▸ **Instructions for the task**:
Somewhere below is a line with "R324); that is" and, later, a line with "let e := (upTo 4).foldl (fun e k =>"; repeat those two lines and all the lines between them, exactly as they are.

▸ **Extracted material**:
-- ==== Sys2Proof/Machine/Banks.lean ====
section
/-! DEFINITION. The banks of a bank group: their commands and timing, and the channel controller's arbitration windows (spec/09
R253 to R255; spec/12 R320 to R324). -/

namespace Sys2Proof.Machine

/-- A bank of the group. -/
def Engine.bank (e : Engine) (k : Nat) : Bank := vget e.banks k {}
def Engine.setBank (e : Engine) (k : Nat) (b : Bank) : Engine := { e with banks := vset e.banks k b }

/-! ### Commands (spec/09 R253) -/

/-- ACT of row `r`, PRE and REF at cycle `t`. -/
def Bank.act (b : Bank) (t r : Nat) : Bank := { b with row := some r, nextCol := t + 17, nextPre := t + 40, nextAct := t + 57 }
def Bank.pre (b : Bank) (t : Nat) : Bank := { b with row := none, nextAct := max b.nextAct (t + 17), nextRef := t + 17 }
def Bank.ref (b : Bank) (t : Nat) : Bank := { b with lastRef := t, nextAct := t + 180, nextRef := t + 180 }

/-- RD or WR at cycle `t`, and the bus it holds. -/
def Bank.col (b : Bank) (t : Nat) (w : Bool) : Bank := { b with nextPre := max b.nextPre (t + if w then 28 else 16) }

/-- Whether a bank's refresh deadline has passed at cycle `t`: at that time, or when it was last refreshed (spec/09 R254). -/
def Bank.late (b : Bank) (t : Nat) : Bool := b.missed || b.lastRef + 4680 < t

/-- The cycle at which every RD in flight has landed and every WR is written (spec/09 R255). -/
def Engine.quiet (e : Engine) : Nat := e.lands.foldl (fun a l => max a l.at_) e.busFree

/-! ### What waits (spec/09 R255; spec/12 R322) -/

/-- Whether something that opens a window waits at cycle `t`. -/
def Engine.waits (e : Engine) (t : Nat) : Bool := !e.reqs.isEmpty || !e.adds.isEmpty || e.banks.toList.any fun b => b.late t

/-- Whether the row interval has passed by cycle `t`, at which the engine would issue, while something waits. -/
def Engine.overdue (e : Engine) (t : Nat) : Bool := e.running && !e.stalled && e.lastBound + e.interval ≤ t && e.waits t

/-! ### Windows (spec/12 R323, R324) -/

/-- Open a window at cycle `t`, unless one is open. -/
def Engine.openWin (e : Engine) (t : Nat) : Engine :=
  match e.win with
  | some _ => e
  | none => { e with win := some { opened := t, cursor := t, rows := e.banks.toList.map (·.row) } }

/-- The controller opens row `r` of bank `k` from cycle `c` on, closing another row first, and issues one column command; with
that command's cycle. -/
def Engine.reach (e : Engine) (k r c : Nat) (w : Bool) : Engine × Nat :=
  let b := e.bank k
  let bc := match b.row with
    | none => (b, c)
    | some x => if x == r then (b, c) else (b.pre (max c b.nextPre), max c b.nextPre)
  let bc := if bc.1.row.isSome then bc else (bc.1.act (max bc.2 bc.1.nextAct) r, max bc.2 bc.1.nextAct)
  let x := max bc.2 (max bc.1.nextCol e.busFree)
  ({ (e.setBank k (bc.1.col x w)) with busFree := x + 16 }, x)

/-- In an open window the controller reads or writes at a location. -/
def Engine.winTouch (e : Engine) (key : Nat) (w : Bool) : Engine :=
  match e.win with
  | none => e
  | some x =>
    let q := e.reach (bankOf key) (rowOf key) x.cursor w
    { q.1 with win := some { x with cursor := q.2 } }

/-- Whether the window may start another request. -/
def Win.mayServe (x : Win) : Bool := !x.stopped && x.served < 16 && x.cursor < x.opened + 240

/-- Whether the window may start another add. -/
def Win.mayApply (x : Win) : Bool := !x.stopped && x.applied < 16 && (x.cursor < x.opened + 240 || x.applied == 0)

/-- Count a request, or an add, of the open window. -/
def Engine.winServed (e : Engine) : Engine := { e with win := e.win.map fun x => { x with served := x.served + 1 } }
def Engine.winApplied (e : Engine) : Engine := { e with win := e.win.map fun x => { x with applied := x.applied + 1 } }

/-- The refreshes that are forced in an open window: each late bank is closed and refreshed (spec/09 R254). -/
def Engine.refreshLate (e : Engine) : Engine :=
  match e.win with
  | none => e
  | some x =>
    (upTo 4).foldl (fun e k =>
      let b := e.bank k
      if !b.late x.cursor then e
      else
        let b := if b.row.isSome then b.pre (max x.cursor b.nextPre) else b
        let t := max x.cursor (max b.nextRef b.nextAct)
        { (e.setBank k { b.ref t with missed := false }) with
          refMiss := true, win := e.win.map fun y => { y with cursor := max y.cursor t } }) e

/-- One bank restored to the row it had open, from cycle `c` on; with the cycle of the last command. -/
def Bank.restore (b : Bank) (c : Nat) (row : Option Nat) : Bank × Nat :=
  if b.row == row then (b, c)
  else
    let bc := if b.row.isSome then (b.pre (max c b.nextPre), max c b.nextPre) else (b, c)
    match row with
    | none => bc
    | some r => (bc.1.act (max bc.2 bc.1.nextAct) r, max bc.2 bc.1.nextAct)

/-- The window stops, the banks are restored, and the engine may issue when the last restoring command has (spec/12 R324); that is
a boundary (R322). -/
def Engine.resume (e : Engine) : Engine :=
  match e.win with
  | none => e
  | some x =>
    let e := (upTo 4).foldl (fun e k =>
      let q := (e.bank k).restore x.cursor (x.rows.getD k none)
      { (e.setBank k q.1) with now := max e.now q.2 }) { e with win := none, now := max e.now x.cursor }
    { e with lastBound := e.now }

/-- The window has done its last request, add and refresh (spec/12 R323). -/
def Engine.stopWin (e : Engine) : Engine := { e with win := e.win.map fun x => { x with stopped := true } }

/-- At a boundary the first access that waits opens a window; what follows one waits for the engine's next look (spec/12 R322). -/
def Engine.begin (e : Engine) : Engine := if e.running && e.atBound then e.openWin e.boundAt else e

/-- A window for what waits at a boundary: the one that is open, a new one where none has been, and while the engine stalls a new one
after each that has stopped (spec/12 R319, R322). -/
def Engine.reopen (e : Engine) : Engine :=
  if !e.running || !e.atBound then e
  else match e.win with
    | none => e.openWin e.boundAt
    | some x => if x.stopped && e.stalled then e.resume.openWin e.resume.now else e

/-- Refresh each bank whose deadline is less than 2,340 cycles ahead, until none is (spec/12 R321): at most `fuel` times. -/
def Engine.margin (e : Engine) : Nat → Engine
  | 0 => e
  | fuel + 1 =>
    let short := fun (b : Bank) => b.lastRef + 4680 < e.now + 2340
    if e.banks.toList.any short then
      let at_ := fun (b : Bank) => max e.now (max b.nextRef b.nextAct)
      let t := e.banks.toList.foldl (fun a b => if short b then max a (at_ b + 180) else a) e.now
      Engine.margin { e with
        banks := e.banks.map fun b => if short b then { b.ref (at_ b) with missed := false } else b
        now := t, lastBound := t } fuel
    else e

end Sys2Proof.Machine
end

▸ **Exercise output**:
/-- The window stops, the banks are restored, and the engine may issue when the last restoring command has (spec/12 R324); that is
a boundary (R322). -/
def Engine.resume (e : Engine) : Engine :=
  match e.win with
  | none => e
  | some x =>
    let e := (upTo 4).foldl (fun e k =>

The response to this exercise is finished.